Last year, the order was AA (39%), AAA (16.5%), A (9.7%), and BBB (3.6%). A Korea Financial Investment Association official explained, "During last year's liquidity crunch, funds flowed more to high-quality companies than to companies rated A or below, which are considered non-investment grade."
This is a natural movement in the market. There is no reason to invest in unstable places. From this perspective, there are calls for the government to act to prevent maturity refinancing or new funding from being blocked in certain industries. A financial industry official said, "It is one thing for individual companies to undergo restructuring according to market logic and another for an entire industry to face a crisis due to liquidity crunch," adding, "We must be careful to prevent investors from avoiding certain industries and causing even healthy companies to suffer crises."
Government support for the corporate bond market... Need to prepare for liquidity crunch in specific industries
Since announcing market stabilization measures worth '50 trillion KRW + α' last year, the government continues to monitor market conditions this year through emergency macroeconomic and financial meetings.

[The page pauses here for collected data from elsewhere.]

theorem execHdcpAuthEnd_fails (hi : i < Config.outputs s.variant) (ht : (s.out i).trained = true) {result : Nat}
    (h : (result ≠ 2 ∧ result ≠ 3) ∨ s.dbg.isOpen = true) (ids : List Nat) :
    exec (.hdcpAuthEnd i result ids) s = .next ((s.authEnded i 0 [] 0b1000000).judged i) := by
  have hno : ((result == 2 || result == 3) && !s.dbg.isOpen) = false := by
    rcases h with ⟨h2, h3⟩ | hd
    · simp [h2, h3]
    · simp [hd]
  show execHdcpAuthEnd i result ids s = _
  refine (if_neg (by simp [hi, ht])).trans ?_
  simp only [hno, Bool.false_eq_true, if_false]
  rfl

theorem State.judged_only (s : State) (i : Nat) : Only [.hostMem, .msix, .outs, .pages] s (s.judged i) :=
  Only.ite ((s.guardOut_only i).mono (by decide)) (Only.refl _ s)

theorem State.authEnded_judged (s : State) (i hdcp : Nat) (ids : List Nat) (m : Word) :
    (((s.authEnded i hdcp ids m).judged i).out i).hdcp = hdcp ∧ (((s.authEnded i hdcp ids m).judged i).out i).ids = ids ∧
      ((s.out i).streaming = false → (((s.authEnded i hdcp ids m).judged i).page .dptx i).raw = (s.page .dptx i).raw ||| m) ∧
      (∀ j, j ≠ i → ((s.authEnded i hdcp ids m).judged i).out j = s.out j) ∧
      Only [.hostMem, .msix, .outs, .pages] s ((s.authEnded i hdcp ids m).judged i) := by
  obtain ⟨hout, hraw, hothers, honly⟩ := s.putOut_irq i { s.out i with hdcp := hdcp, ids := ids } m
  have hframe := (State.judged_only (s.authEnded i hdcp ids m) i).step (by decide) honly
  have hsame : ((s.authEnded i hdcp ids m).out i).streaming = (s.out i).streaming := (congrArg DpOut.streaming hout :)
  unfold State.judged at hframe ⊢
  rw [hsame] at hframe ⊢
  cases h : (s.out i).streaming
  · rw [h, if_neg Bool.false_ne_true] at hframe
    rw [if_neg Bool.false_ne_true]
    exact ⟨congrArg DpOut.hdcp hout, congrArg DpOut.ids hout, fun _ => hraw, hothers, hframe⟩
  · rw [h, if_pos rfl] at hframe
    rw [if_pos rfl, State.guardOut_out]
    exact ⟨congrArg DpOut.hdcp hout, congrArg DpOut.ids hout, nofun, fun j hj => (State.guardOut_out_other _ hj).trans (hothers j hj), hframe⟩

theorem hdcpAuthEnd_ends (hi : i < Config.outputs s.variant) (ht : (s.out i).trained = true) (result : Nat) (ids : List Nat) :
    ∃ t, exec (.hdcpAuthEnd i result ids) s = .next t ∧
      ((result = 2 ∨ result = 3) → s.dbg.isOpen = false → (t.out i).hdcp = result ∧ (t.out i).ids = ids ∧
        ((s.out i).streaming = false → (t.page .dptx i).raw = (s.page .dptx i).raw ||| 0b100000)) ∧
      ((result ≠ 2 ∧ result ≠ 3) ∨ s.dbg.isOpen = true → (t.out i).hdcp = 0 ∧ (t.out i).ids = [] ∧
        ((s.out i).streaming = false → (t.page .dptx i).raw = (s.page .dptx i).raw ||| 0b1000000)) ∧
      (∀ j, j ≠ i → t.out j = s.out j) ∧ Only [.hostMem, .msix, .outs, .pages] s t := by
  by_cases hok : (result = 2 ∨ result = 3) ∧ s.dbg.isOpen = false
  · obtain ⟨hhdcp, hids, hraw, hothers, honly⟩ := s.authEnded_judged i result ids 0b100000
    refine ⟨_, execHdcpAuthEnd_succeeds hi ht hok.1 hok.2 ids, fun _ _ => ⟨hhdcp, hids, hraw⟩, fun hno => ?_, hothers, honly⟩
    rcases hno with ⟨h2, h3⟩ | hd
    · exact absurd hok.1 (not_or.mpr ⟨h2, h3⟩)
    · exact absurd hd (by simp [hok.2])
  · have hno : (result ≠ 2 ∧ result ≠ 3) ∨ s.dbg.isOpen = true := by rwa [not_and_or, not_or, Bool.not_eq_false] at hok
    obtain ⟨hhdcp, hids, hraw, hothers, honly⟩ := s.authEnded_judged i 0 [] 0b1000000
    exact ⟨_, execHdcpAuthEnd_fails hi ht hno ids, fun hr hd => absurd ⟨hr, hd⟩ hok, fun _ => ⟨hhdcp, hids, hraw⟩, hothers, honly⟩

end

/-- Settles O44: each command is one change of its output, with the interrupt that it raises. -/
theorem dpLinksTrainAndAuthenticate : Obligations.DpLinksTrainAndAuthenticate := by
  unfold Obligations.DpLinksTrainAndAuthenticate
  rintro s i o hi rfl
  refine ⟨hpdChange_returns hi, hpdChange_leaves hi, fun hh ht => ?_, fun hh ht => ⟨?_, dpLinkTrainEnd_fails hi hh ht⟩, fun h => ?_,
    fun h => ⟨dptxRetrain_retrains h, hdcpReauth_reauthenticates h⟩, fun result ids ht => hdcpAuthEnd_ends hi ht result ids⟩
  · obtain ⟨hout, hothers, hreg, hregs, hraw, honly⟩ := s.loseOutLink_loses i
    exact ⟨_, execDpLinkFail_loses hi hh ht, hout, hreg, hregs, hraw, hothers, honly⟩
  · exact ⟨_, execDpLinkTrainEnd_eq hi hh ht true, s.putOut_irq i (s.trainedOut i) 0b100⟩
  · exact ⟨congrArg Host.Outcome.next (State.host_kept h fun t => t.retrain i), congrArg Host.Outcome.next (State.host_kept h fun t => t.reauth i)⟩

end Sys2Proof.Machine
end

section
set_option Elab.async false
namespace Sys2Proof.Machine

/-! ### A queue whose commands change in other things than their turn (R268) -/

theorem insertTurn_map {f : Cmd → Cmd} (h : ∀ d, (f d).turn = d.turn) (c : Cmd) (l : List Cmd) :
    insertTurn (f c) (l.map f) = (insertTurn c l).map f := by
  induction l with
  | nil => rfl
  | cons d l ih =>
    simp only [List.map_cons, insertTurn, h, ih]
    split <;> rfl

theorem State.inQueue_map {s t : State} {f : Cmd → Cmd} (hc : t.cmds = s.cmds.map f) (h : ∀ d, (f d).place = d.place) (q : Queue) :
    t.inQueue q = (s.inQueue q).map f := by
  unfold State.inQueue
  rw [hc, List.filter_map]
  congr 1
  exact List.filter_congr fun d _ => by rw [Function.comp_apply, h]

theorem State.fifo_map {s t : State} {f : Cmd → Cmd} (hc : t.cmds = s.cmds.map f) (hplace : ∀ d, (f d).place = d.place)
    (hturn : ∀ d, (f d).turn = d.turn) (q : Queue) : t.fifo q = (s.fifo q).map f := by
  have hfold (l acc : List Cmd) :
      (l.map f).foldl (fun l c => insertTurn c l) (acc.map f) = (l.foldl (fun l c => insertTurn c l) acc).map f := by
    induction l generalizing acc with
    | nil => rfl
    | cons c l ih => rw [List.map_cons, List.foldl_cons, List.foldl_cons, insertTurn_map hturn, ih]
  unfold State.fifo
  rw [State.inQueue_map hc hplace]
  exact hfold _ []

/-! ### The head of the display queue (R268) -/

/-- The commands of the display queue but for commits, in order. -/
def State.dispQueue (s : State) : List Cmd := (s.fifo .display).filter fun c => c.opcode != 0x7003

/-- The head of the display queue does not wait. -/
def State.dispReady (s : State) (c : Cmd) : Bool := !(s.fenced c || !s.stepReady c || (s.page .disp 0).faulted)

theorem State.dispHead_empty {s : State} (h : s.dispQueue = []) : s.dispHead = none := by
  unfold State.dispQueue at h
  unfold State.dispHead
  rw [h]

theorem State.dispHead_front {s : State} {c : Cmd} {rest : List Cmd} (h : s.dispQueue = c :: rest) :
    s.dispHead = if s.dispReady c then some c else none := by
  unfold State.dispQueue at h
  unfold State.dispHead State.dispReady
  rw [h]
  dsimp only
  cases s.fenced c || !s.stepReady c || (s.page .disp 0).faulted <;> rfl

theorem State.dispHead_iff {s : State} {c : Cmd} : s.dispHead = some c ↔ (∃ rest, s.dispQueue = c :: rest) ∧ s.dispReady c = true := by
  cases h : s.dispQueue with
  | nil =>
    rw [State.dispHead_empty h]
    simp
  | cons d rest =>
    rw [State.dispHead_front h]
    constructor
    · intro hd
      split at hd
      · next hready =>
        obtain rfl := Option.some.inj hd
        exact ⟨⟨rest, rfl⟩, hready⟩
      · cases hd
    · rintro ⟨⟨rest', hrest⟩, hready⟩
      obtain ⟨rfl, rfl⟩ := List.cons.inj hrest
      rw [if_pos hready]

theorem State.dispHead_inQueue {s : State} {c : Cmd} (h : s.dispHead = some c) : c ∈ s.inQueue .display := by
  obtain ⟨⟨rest, hq⟩, -⟩ := State.dispHead_iff.mp h
  have hmem : c ∈ s.dispQueue := by
    rw [hq]
    exact List.mem_cons_self
  exact State.mem_fifo.mp (List.mem_of_mem_filter hmem)

theorem State.dispHead_unstarted {s : State} {c : Cmd} (h : s.dispHead = some c) : c.unstarted = true :=
  State.inQueue_unstarted (State.dispHead_inQueue h)

/-! ### The queue goes on (R268) -/

/-- What the command at the head waits for has happened. -/
def State.dispDone (s : State) (c : Cmd) : Bool :=
  (c.opcode == 0x7001 && c.progress == 2 && s.metaSent c) || (c.opcode == 0x7002 && c.progress == 2 && s.scanEnded (c.num 16 8 : Nat))

theorem State.pumpDisp_ends {s : State} {c : Cmd} (h : s.dispHead = some c) (hd : s.dispDone c = true) (n : Nat) :
    State.pumpDisp (n + 1) s = State.pumpDisp n (s.endCmd c.uid .ok 0) := by
  rw [State.pumpDisp, h]
  exact if_pos hd

theorem State.pumpDisp_waits {s : State} (h : ∀ c, s.dispHead = some c → s.dispDone c = false) (n : Nat) : State.pumpDisp n s = s := by
  cases n with
  | zero => rfl
  | succ n =>
    rw [State.pumpDisp]
    cases hc : s.dispHead with
    | none => rfl
    | some c => exact if_neg (Bool.eq_false_iff.mp (h c hc))

/-- A command that has ended stays as it is while others of the queue end. -/
theorem State.pumpDisp_cmd? {u : Nat} {d : Cmd} (hu : d.unstarted = false) (n : Nat) {s : State} (hd : s.cmd? u = some d) :
    (State.pumpDisp n s).cmd? u = some d := by
  induction n generalizing s with
  | zero => exact hd
  | succ n ih =>
    by_cases h : ∃ c, s.dispHead = some c ∧ s.dispDone c = true
    · obtain ⟨c, hc, hdone⟩ := h
      rw [State.pumpDisp_ends hc hdone]
      refine ih ?_
      by_cases hcu : u = c.uid
      · subst hcu
        rw [State.endCmd_cmd?, hd, Option.map_some, if_neg (Bool.eq_false_iff.mp hu)]
      · rw [State.endCmd_cmd?_other _ _ _ _ _ hcu, hd]
    · rw [State.pumpDisp_waits fun c hc => Bool.eq_false_iff.mpr fun hdone => h ⟨c, hc, hdone⟩]
      exact hd

theorem State.pumpDisplay_cmd? {s : State} {u : Nat} {d : Cmd} (hu : d.unstarted = false) (hd : s.cmd? u = some d) :
    s.pumpDisplay.cmd? u = some d := State.pumpDisp_cmd? hu _ hd

/-- The head stays until what it waits for has happened, and has ended then. -/
theorem State.pumpDisplay_head {s : State} {c : Cmd} (hh : s.dispHead = some c) (hc : s.cmd? c.uid = some c) :
    s.pumpDisplay.cmd? c.uid = some { c with place := if s.dispDone c then .ended .ok 0 else c.place } := by
  cases hd : s.dispDone c
  · have hstay : s.pumpDisplay = s := State.pumpDisp_waits (fun d h => by rwa [← Option.some.inj (hh.symm.trans h)]) _
    rw [hstay, hc]
    rfl
  · obtain ⟨n, hn⟩ : ∃ n, (s.inQueue .display).length = n + 1 :=
      Nat.exists_eq_succ_of_ne_zero (Nat.ne_of_gt (List.length_pos_of_mem (State.dispHead_inQueue hh)))
    unfold State.pumpDisplay
    rw [hn, State.pumpDisp_ends hh hd]
    exact State.pumpDisp_cmd? rfl n (State.endCmd_ends hc (State.dispHead_unstarted hh) .ok 0)

/-! ### A display command that has begun to wait (R268) -/

/-- The command of a uid waits for what completes it. -/
def Cmd.waiting (uid : Nat) (d : Cmd) : Cmd := { d with progress := if d.uid == uid then 2 else d.progress }

theorem State.starts_disp_page (s : State) (c : Cmd) : (s.starts c).page .disp 0 = s.page .disp 0 := by
  have hran := (s.trace c 2 0 0).ranFor_only (s.unitBlock c).1 (s.unitBlock c).2 c.job
  unfold State.starts
  dsimp only
  rw [State.page_congr (hran .pages rfl) (hran .insole rfl)]
  obtain ⟨t, h, honly, -⟩ := s.trace_cases c 2 0 0
  have hpage := State.page_congr (honly .pages rfl) (honly .insole rfl) .disp 0
  rcases h with h | h <;> rw [h]
  · exact hpage
  · rw [State.irq_page_other _ _ _ _ _ _ (by decide), hpage]

section
variable {s : State} {c : Cmd} (hone : ∀ d ∈ s.cmds, d.uid = c.uid → d = c)
include hone

theorem State.dispWaits_cmds : (s.dispWaits c).cmds = s.cmds.map (Cmd.waiting c.uid) := by
  have hstarts : (s.starts c).cmds = s.cmds := s.starts_only c .cmds rfl
  show (s.starts c).cmds.map (fun d => if d.uid == c.uid then { c with progress := 2 } else d) = _
  rw [hstarts]
  refine List.map_congr_left fun d hd => ?_
  unfold Cmd.waiting
  by_cases hu : d.uid = c.uid
  · rw [hone d hd hu, if_pos (by simp), if_pos (by simp)]
  · rw [if_neg (by simpa using hu), if_neg (by simpa using hu)]

omit hone in
theorem State.dispWaits_cmd? (hc : s.cmd? c.uid = some c) : (s.dispWaits c).cmd? c.uid = some { c with progress := 2 } := by
  have hstarts : (s.starts c).cmd? c.uid = some c := (State.cmd?_congr (s.starts_only c .cmds rfl) c.uid).trans hc
  exact State.putCmd_cmd? (s.starts c) { c with progress := 2 } (by rw [hstarts]; rfl)

theorem State.dispWaits_fenced : (s.dispWaits c).fenced { c with progress := 2 } = s.fenced c := by
  have hsteps : (s.dispWaits c).steps = s.steps := s.dispWaits_only c .steps rfl
  unfold State.fenced
  rw [State.dispWaits_cmds hone, List.any_map]
  congr 1
  funext d
  simp only [Function.comp_apply, State.incomplete, State.step?_congr hsteps]
  rfl

/-- A head that has begun to wait is the head still. -/
theorem State.dispWaits_head (h : s.dispHead = some c) : (s.dispWaits c).dispHead = some { c with progress := 2 } := by
  obtain ⟨⟨rest, hq⟩, hready⟩ := State.dispHead_iff.mp h
  have honly := s.dispWaits_only c
  have hsteps : (s.dispWaits c).steps = s.steps := honly .steps rfl
  refine State.dispHead_iff.mpr ⟨⟨rest.map (Cmd.waiting c.uid), ?_⟩, ?_⟩
  · have hmap : (s.dispWaits c).dispQueue = s.dispQueue.map (Cmd.waiting c.uid) := by
      unfold State.dispQueue
      rw [State.fifo_map (State.dispWaits_cmds hone) (fun _ => rfl) (fun _ => rfl), List.filter_map]
      rfl
    rw [hmap, hq, List.map_cons]
    simp only [Cmd.waiting, BEq.rfl, if_true]
  · have hpage : (s.dispWaits c).page .disp 0 = s.page .disp 0 := s.starts_disp_page c
    have hstep : (s.dispWaits c).stepReady { c with progress := 2 } = s.stepReady c := by
      unfold State.stepReady State.stepOf
      rw [show (s.dispWaits c).step? = s.step? from funext (State.step?_congr hsteps)]
    unfold State.dispReady at hready ⊢
    rw [State.dispWaits_fenced hone, hstep, hpage]
    exact hready

end

/-! ### DISP_META and DISP_FRAME_WAIT at the head (R268) -/

section
variable {s : State} {c : Cmd} (hhead : s.dispHead = some c)
include hhead

/-- An operation of the display queue runs for the head of its opcode that has not begun to wait. -/
theorem State.dispOp_runs {op : Nat} (ho : c.opcode = op) (hp : c.progress ≠ 2) (go : State → Cmd → State) :
    s.dispOp c.uid op go = (go s c).pumpDisplay := by
  unfold State.dispOp
  rw [hhead]
  exact if_neg (by simp [ho, hp])

variable (hc : s.cmd? c.uid = some c)
include hc

/-- A command that ends at the head has ended when the queue has gone on. -/
theorem State.dispEnds (st : Status) (cause : Nat) :
    (s.endCmd c.uid st cause).pumpDisplay.cmd? c.uid = some { c with place := .ended st cause } ∧
      Only [.cmds] s (s.endCmd c.uid st cause).pumpDisplay :=
  ⟨State.pumpDisplay_cmd? rfl (State.endCmd_ends hc (State.dispHead_unstarted hhead) st cause),
    (State.pumpDisplay_only _).step (by decide) (s.endCmd_only c.uid st cause)⟩

theorem State.dispFaults (st : Status) (cause : Nat) (note : FaultNote) :
    (s.faultWith c.uid st cause note).pumpDisplay.cmd? c.uid = some { c with place := .ended st cause, fault := some note } ∧
      Only [.cmds] s (s.faultWith c.uid st cause note).pumpDisplay :=
  ⟨State.pumpDisplay_cmd? rfl (State.faultWith_ends hc (State.dispHead_unstarted hhead) st cause note),
    (State.pumpDisplay_only _).step (by decide) (s.faultWith_only c.uid st cause note)⟩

There are two main programs for the corporate bond market. First is the corporate bond and CP purchase program. It is about 7.6 trillion KRW in scale, with funding support from the Industrial Bank of Korea and the Korea Development Bank. It mainly purchases non-investment grade corporate bonds.
The second is the Primary Collateralized Bond Obligation (P-CBO) program. It collects bonds from companies with low credit ratings that find it difficult to issue corporate bonds, then issues bonds backed by guarantees from institutions like the Korea Credit Guarantee Fund. Previously, support was provided for ratings from A- to BBB-, but the support target has been expanded to BB- or higher for general companies and BBB- or higher for credit finance companies.
The Special Purpose Vehicle (SPV) for corporate bond and CP liquidity support, introduced during COVID-19, is not currently operating. Unlike in 2020, there is no shortage of money in the bond market now.
However, so far, warmth has only spread to the lower end of the bond market. Many variables remain before it spreads to the upper end. Above all, the direction of interest rates is key. Investment sentiment could change depending on the rate hike magnitude at the February Federal Open Market Committee (FOMC) meeting. The market is betting on rate cuts within the year. The market interest rate inversion phenomenon continues, where market rates fall below the base rate. The 3-year Treasury bond rate has been below the base rate (3.50%) for four consecutive trading days from the 13th to the 18th after the Bank of Korea's Monetary Policy Committee meeting.
The recession is also becoming visible. Exports from January 1 to 10 (provisional customs clearance basis) amounted to 13.862 billion USD, down 0.9% from the same period last year. Exports have been in decline for three consecutive months since October last year.
There are also expectations that credit ratings of major companies in construction and chemical sectors may fall further depending on economic fluctuations. Investment sentiment for non-investment grade bonds is likely to freeze further. Calls to guard against liquidity crunches in specific industries may grow louder.